Con il calare del buio non si è più al sicuro nelle città, dove si aggirano creature delle tenebre in cerca del pasto. La metropoli, tuttavia, sembra essere piena di rischi anche per loro (24, Un vampiro a Roma, Giancarlo Marzano).
Non si è più al sicuro nemmeno nella propria casa, per quanto accogliente e amorosa. Troppo accogliente. Troppo amorosa (16, Cuore di pietra, Emanuele Caccia).
Serpeggia la nebbia, nel cuore di novembre. Mentre si festeggiano i morti, tra i sepolcri, i morti festeggiano loro stessi. Nel buio della terra, si rigirano con la calma dei defunti, pregustano la vendetta, in procinto di uscire dalle tombe (2, Il giorno dei morti, Diego Di Dio); si nascondono nelle rovine e illudono i viandanti che esse siano invece palazzi di re, per convincerli a entrare, per rubare loro la vita. Anche i più attenti vengono incantati (20, Sachiko, Blanca Neri).
Ancora, i morti arrivano a bussare a casa di una donna e di sua nipote, ciclici come i segni dello zodiaco. Qualcuno porta il freddo, qualcuno la pioggia. Qualcuno è nuovo e nella sua ombra non è ancora nato nessuno (4, La signora dei segni, Barbara Gisolo).
Dicembre porta il calore della famiglia: si resta riuniti in casa, le mamme in vestaglia e i papà fumano la pipa. Tutto è così perfetto da far sperare che resti così, per sempre (7, Cera, James Carroll Wish).

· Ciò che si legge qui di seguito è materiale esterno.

-- ==== Sys2Proof/Machine/Operands.lean ====
section
/-! DEFINITION. Operand forms of the slot operations: immediates, elements and lanes of vector registers, scratchpad
addresses and box quads (R200, R217 to R219, R266). -/

namespace Sys2Proof.Machine

/-! ## Immediates -/

/-- A sign-extended 6-bit immediate (R241, R243). -/
def imm6s (i : BitVec 6) : Word := i.signExtend 64
/-- A zero-extended 6-bit immediate. -/
def imm6u (i : BitVec 6) : Word := i.setWidth 64
/-- A bundle address displaced by a signed 18-bit offset (R251). -/
def offTarget (b : BitVec 32) (off : BitVec 18) : BitVec 32 := b + off.signExtend 32

/-! ## Element types (R219, R266) -/

/-- An element type of the vector slots. -/
inductive ElTy where
  | i (w : Nat)
  | n (w : Nat)
  | f (t : Ff)
  deriving DecidableEq, Repr

/-- The element width. -/
def ElTy.width : ElTy → Nat
  | .i w => w
  | .n w => w
  | .f t => t.width

/-- The full set of TY (R219). -/
def tyFull (code : Nat) : Option ElTy :=
  match code with
  | 0 => some (.i 8)
  | 1 => some (.i 16)
  | 2 => some (.i 32)
  | 3 => some (.n 8)
  | 4 => some (.n 16)
  | 5 => some (.n 32)
  | 6 => some (.f .f16)
  | 7 => some (.f .b16)
  | 8 => some (.f .f32)
  | _ => none

/-- The class codes of VCVT (R219). -/
def tyClass (code : Nat) : ElTy :=
  match code with
  | 0 => .i 8
  | 1 => .i 16
  | 2 => .i 32
  | 3 => .n 8
  | 4 => .n 16
  | 5 => .f .f16
  | 6 => .f .b16
  | _ => .f .f32

/-- Elements of a 256-B register. -/
def elCount (w : Nat) : Nat := 2048 / w
/-- The lane of an element (R266). -/
def laneOf (w e : Nat) : Nat := e * w / 32
/-- Element `e` of width `w` as a plain number. -/
def el (w : Nat) (v : Wide) (e : Nat) : Nat := (v.toNat >>> (w * e)) % 2 ^ w

/-- An element's integer value: signed for `.i`, plain for `.n` (R266). -/
def elInt (t : ElTy) (bits : Nat) : Int :=
  match t with
  | .i w => sgn w bits
  | .n _ => bits
  | .f t => sgn t.width bits

/-- An element's value as a source of a conversion (R131). -/
def elVal (t : ElTy) (bits : Nat) : Val :=
  match t with
  | .i w => .int (sgn w bits)
  | .n _ => .int bits
  | .f t => .real (unpack t bits)

/-- A conversion into an element type (R131). -/
def cvtEl (t : ElTy) (rm : BitVec 2) (v : Val) : Res :=
  match t with
  | .i w => let (n, fl) := cvtInt (-((2 ^ (w - 1) : Nat) : Int)) (((2 ^ (w - 1) : Nat) : Int) - 1) rm v; (wrap w n, fl)
  | .n w => let (n, fl) := cvtInt 0 (((2 ^ w : Nat) : Int) - 1) rm v; (wrap w n, fl)
  | .f t => cvtFloat t rm v

/-- `k` elements from element `e` on: those of held lanes from `old`, the others from `f`, with the flags of the active
lanes (R267). -/
def elemsFrom (w : Nat) (hold : Word) (old : Wide) (f : Nat → Res) : Nat → Nat → Res
  | 0, _ => (0, 0)
  | k + 1, e =>
    let (r, fl) := elemsFrom w hold old f k (e + 1)
    if hold.getLsbD (laneOf w e) then (el w old e + 2 ^ w * r, fl)
    else let (b, g) := f e; (b % 2 ^ w + 2 ^ w * r, fl ||| g)

/-- A register made element by element under the hold mask (R267). -/
def mapEls (w : Nat) (hold : Word) (old : Wide) (f : Nat → Res) : Wide × Flags :=
  let (r, fl) := elemsFrom w hold old f (elCount w) 0
  (BitVec.ofNat 2048 r, fl)

/-- One bit for each lane of which `f` holds, from lane `l` on, `k` lanes. -/
def lanesFrom (f : Nat → Bool) : Nat → Nat → Nat
  | 0, _ => 0
  | k + 1, l => (if f l then 1 else 0) + 2 * lanesFrom f k (l + 1)

/-- A lane mask from a condition on lanes. -/
def lanesOf (f : Nat → Bool) : Word := BitVec.ofNat 64 (lanesFrom f 64 0)

/-- 2,048 bits, 32 for each bit of a lane mask. -/
def laneBits (k : Word) : Wide :=
  BitVec.ofNat 2048 ((List.range 64).foldr (fun l acc => (if k.getLsbD l then 2 ^ 32 - 1 else 0) + 2 ^ 32 * acc) 0)

/-- Whole lanes of `new` where the hold mask is 0, of `old` where it is 1 (R267). -/
def mergeLanes (hold : Word) (old new : Wide) : Wide :=
  let m := laneBits hold
  (new &&& ~~~m) ||| (old &&& m)

/-- The number of one bits of a lane mask. -/
def popc (k : Word) : Nat := (List.range 64).foldl (fun n l => if k.getLsbD l then n + 1 else n) 0

/-! ## Scratchpad addresses (R200) -/

/-- The row that a scratchpad access forms; 512 and above is out of range. -/
def spRow (ar : Word) (imm3 : BitVec 3) : Nat := bitsN ar.toNat 16 8 + imm3.toNat
/-- The byte within the row. -/
def spByte (ar : Word) : Nat := bitsN ar.toNat 7 0
/-- The key of a scratchpad row: bank x 512 + row (R39). -/
def spKey (bank row : Nat) : Nat := 512 * bank + row

/-! ## Box quads (R218) -/

/-- What the address registers 4Q to 4Q + 3 name: identifier, extents less 1, coordinates. -/
structure Quad where
  tid : Nat
  ext : List Nat
  coord : List Nat
  deriving DecidableEq, Repr

/-- The box of a quad. -/
def quadOf (r : Regs) (file : Bool) (q : BitVec 2) : Quad :=
  let a (i : Nat) : Nat := (readA r file (4 * q.toNat + i)).toNat
  { tid := bitsN (a 0) 15 0
    ext := [bitsN (a 0) 31 16 + 1, bitsN (a 0) 47 32 + 1, bitsN (a 0) 63 48 + 1, 1, 1, 1]
    coord := [bitsN (a 1) 31 0, bitsN (a 1) 63 32, bitsN (a 2) 31 0, bitsN (a 2) 63 32, bitsN (a 3) 31 0, bitsN (a 3) 63 32] }

end Sys2Proof.Machine
end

Dicembre porta il calore dei doni. Si aspetta un pegno, sotto al cuscino, nel barattare un dente da latte caduto. In cambio, tuttavia, si vedono cose che si preferiva non vedere (17, La fata dei dentini, Marco Filipazzi).
Dicembre porta la nascita di un dio di luce. Accanto al piccolo, nella notte, una cosa ferma nel buio vuole il suo male, con corna avvelenate e una bocca marcia. Servirà un sacrificio per tenerla lontana, perché non riesca nel suo intento e non sia la fine di tutto (28, Non penso che riesco ad arrivare a casa, Alain. L. Bocchio).

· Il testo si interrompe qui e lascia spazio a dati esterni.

/-- Where the program address goes once a bundle has issued (R250, R254, R255): a fresh branch at 3 still has its two delay
bundles before it, 0 is a target that follows at once. -/
def finishFlow (s : State) (c x : Nat) : State :=
  modRegs s c x (fun r => match r.redirect with
    | none => { r with pc := r.pc + 1 }
    | some (0, t) => { r with pc := t, redirect := none }
    | some (1, t) => { r with pc := t, redirect := none }
    | some (n + 1, t) => { r with pc := r.pc + 1, redirect := some (n, t) })

/-- A slot operation executed alone: the checks of R433 for it, then its effect, in the context that runs on the core in
focus. The program address is left to the decode of the bundle. -/
def issueOne (s : State) (op : SlotOp) : Host.Outcome State Fault Refusal :=
  match (getCore s s.t.fcore).running with
  | none => .fault .noContext
  | some x =>
    let c := s.t.fcore
    match judge s c x [op] 0 with
    | .go rc => .next (effects s c x [op] rc s)
    | .hold n stage => .next (holdBundle s c x n stage [op])
    | .block cause slot detail => .next (blockCtx s c x cause slot detail)
    | .trap cls cause slot detail => .next (takeTrap s c x cls cause slot detail (getCtx s c x).r.pc)

end Sys2Proof.Machine
end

E poiché non è la fine, torniamo all’inizio.
Inizia gennaio e la sera scende presto, scurisce il pomeriggio. Poco a poco, la nebbia sale dalla terra. Tra i rami nudi degli alberi, la morte spia silenziosa.

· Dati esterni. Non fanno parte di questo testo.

-- ==== Sys2Proof/Machine/Fabric.lean ====
section
/-! DEFINITION. Timetables, the paths of accesses, the cluster slices, write-backs and the window (R69 to R81). -/

namespace Sys2Proof.Machine

/-! ## Timetables (R76, R78, R80) -/

/-- The set that a pseudo-channel position serves: its place among the ten issuing positions, modulo 2 (R78). -/
def posSet (i : Nat) : Option Nat := ([0, 6, 12, 19, 25, 32, 38, 44, 51, 57].idxOf? i).map (· % 2)

/-- The shadow of a timetable (R81). -/
def shadowOf (s : State) (tbl : Nat) : BitVec 512 :=
  if tbl < 1000 then creg s (0x10000 + 0x10000 * (tbl / 8) + 0x400 + 64 * (tbl % 8)) else creg s (0x304000 + 64 * (tbl - 1000))
/-- The live timetable. -/
def liveOf (s : State) (tbl : Nat) : BitVec 512 :=
  if tbl < 1000 then smGet (tblOf 0x1F) (getCl s (tbl / 8)).ptt (tbl % 8) else smGet httReset s.x.htt (tbl - 1000)
/-- The cycle at which a written COMMIT switches the tables of a block. -/
def switchAt (s : State) (tbl : Nat) : Option Nat := if tbl < 1000 then (getCl s (tbl / 8)).commitAt else s.x.hbmCommit
/-- The timetable that governs a cycle: the shadow from the switch on, as it stands when a request looks (R80; the model's choice, in the
assumption log). -/
def tableAt (s : State) (tbl u : Nat) : BitVec 512 :=
  match switchAt s tbl with
  | some b => if b ≤ u then shadowOf s tbl else liveOf s tbl
  | none => liveOf s tbl
/-- The owner byte of a cycle. -/
def ownerAt (s : State) (tbl u : Nat) : Nat := bitsN (tableAt s tbl u).toNat (8 * (u % 64) + 7) (8 * (u % 64))

/-- Whether a cycle falls in a rollover, when no slot is taken (R106). -/
def inRollover (s : State) (u : Nat) : Bool :=
  (match s.c.rollEnd with
   | some e => e ≤ u + 127 && u ≤ e
   | none => false)
  || (match s.c.rollReq with
   | some b => b ≤ u && u < b + 128
   | none => false)

/-- Whether a cycle's entry serves a partition and a set. -/
def serves (s : State) (tbl : Nat) (set : Option Nat) (part u : Nat) : Bool :=
  ownerAt s tbl u = part && (set.isNone || posSet (u % 64) = set)

/-- Whether a demand request may take a cycle. -/
def slotFree (s : State) (tbl : Nat) (set : Option Nat) (part u : Nat) : Bool :=
  serves s tbl set part u && !inRollover s u && !s.x.claims.contains { tbl, at_ := u }

/-- The earliest cycle from `u` that a demand request may take (R76). -/
def findSlot (s : State) (tbl : Nat) (set : Option Nat) (part : Nat) : Nat → Nat → Option Nat
  | 0, _ => none
  | n + 1, u => if slotFree s tbl set part u then some u else findSlot s tbl set part n (u + 1)

/-- Cycles to look through: one period for each claim, one for a switch, one for the slot, and the rollover. -/
def findFuel (s : State) : Nat := 64 * (s.x.claims.length + 3) + 128

/-- Whether a partition owns an entry of the set on a timetable, now or after a pending switch. -/
def ownsSlot (s : State) (tbl : Nat) (set : Option Nat) (part : Nat) : Bool :=
  (List.range 64).any (fun i => serves s tbl set part (s.t.now + i))

/-- Claim a cycle. -/
def claimSlot (s : State) (tbl u : Nat) : State := { s with x := { s.x with claims := { tbl, at_ := u } :: s.x.claims } }

/-- Whether an access has returned by the end of this cycle. -/
def arrived (s : State) (k : Nat) : Bool :=
  let t := smGet {} s.x.tickets k
  t.legs.isEmpty && t.due ≤ s.t.now
/-- Whether its latency is over with this cycle, so that a result stands in its register for the next (R203, R227). -/
def landsNow (s : State) (k : Nat) : Bool :=
  let t := smGet {} s.x.tickets k
  t.legs.isEmpty && t.due ≤ s.t.now + 1
/-- The cycle in which it returns, once it is settled. -/
def dueOf (s : State) (k : Nat) : Nat := (smGet {} s.x.tickets k).due
def dropTicket (s : State) (k : Nat) : State := { s with x := { s.x with tickets := smDel s.x.tickets k } }

/-! ## Cluster slices (R69, R70, R72) -/

/-- The line number and set of an address. -/
def lineOf (a : Nat) : Nat := a / 128
def setOf (a : Nat) : Nat := a / 128 % 8192

/-- The first way that serves as a cache way for new lines: ways being swept are taken out (R74, R75). -/
def allocLow (c : Cluster) : Nat :=
  match c.sweep with
  | some (.grow _ q _) => q
  | some (.shrink p _ _) => p
  | none => c.present

def tagAt (c : Cluster) (w set : Nat) : Option LineTag := (c.tags.find? (fun p => p.1 = w * 8192 + set)).map (·.2)
/-- The way that holds a line. -/
def wayOf (c : Cluster) (line : Nat) : Option Nat :=
  (List.range 16).find? (fun w => match tagAt c w (line % 8192) with
    | some t => t.line = line
    | none => false)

Anche chiudendo l’antologia adesso, la paura seguirà il corso del lunario. Racconto dopo racconto. Pagina dopo pagina, fino al mese successivo.
Scilla Bonfiglioli
Posthuman auspica di ospitare nuovamente la penna di Scilla, tra l'altro anche attrice per una compagnia teatrale, I Servi dell'Arte, di cui contiamo di scoprire di più e riparlarvi presto.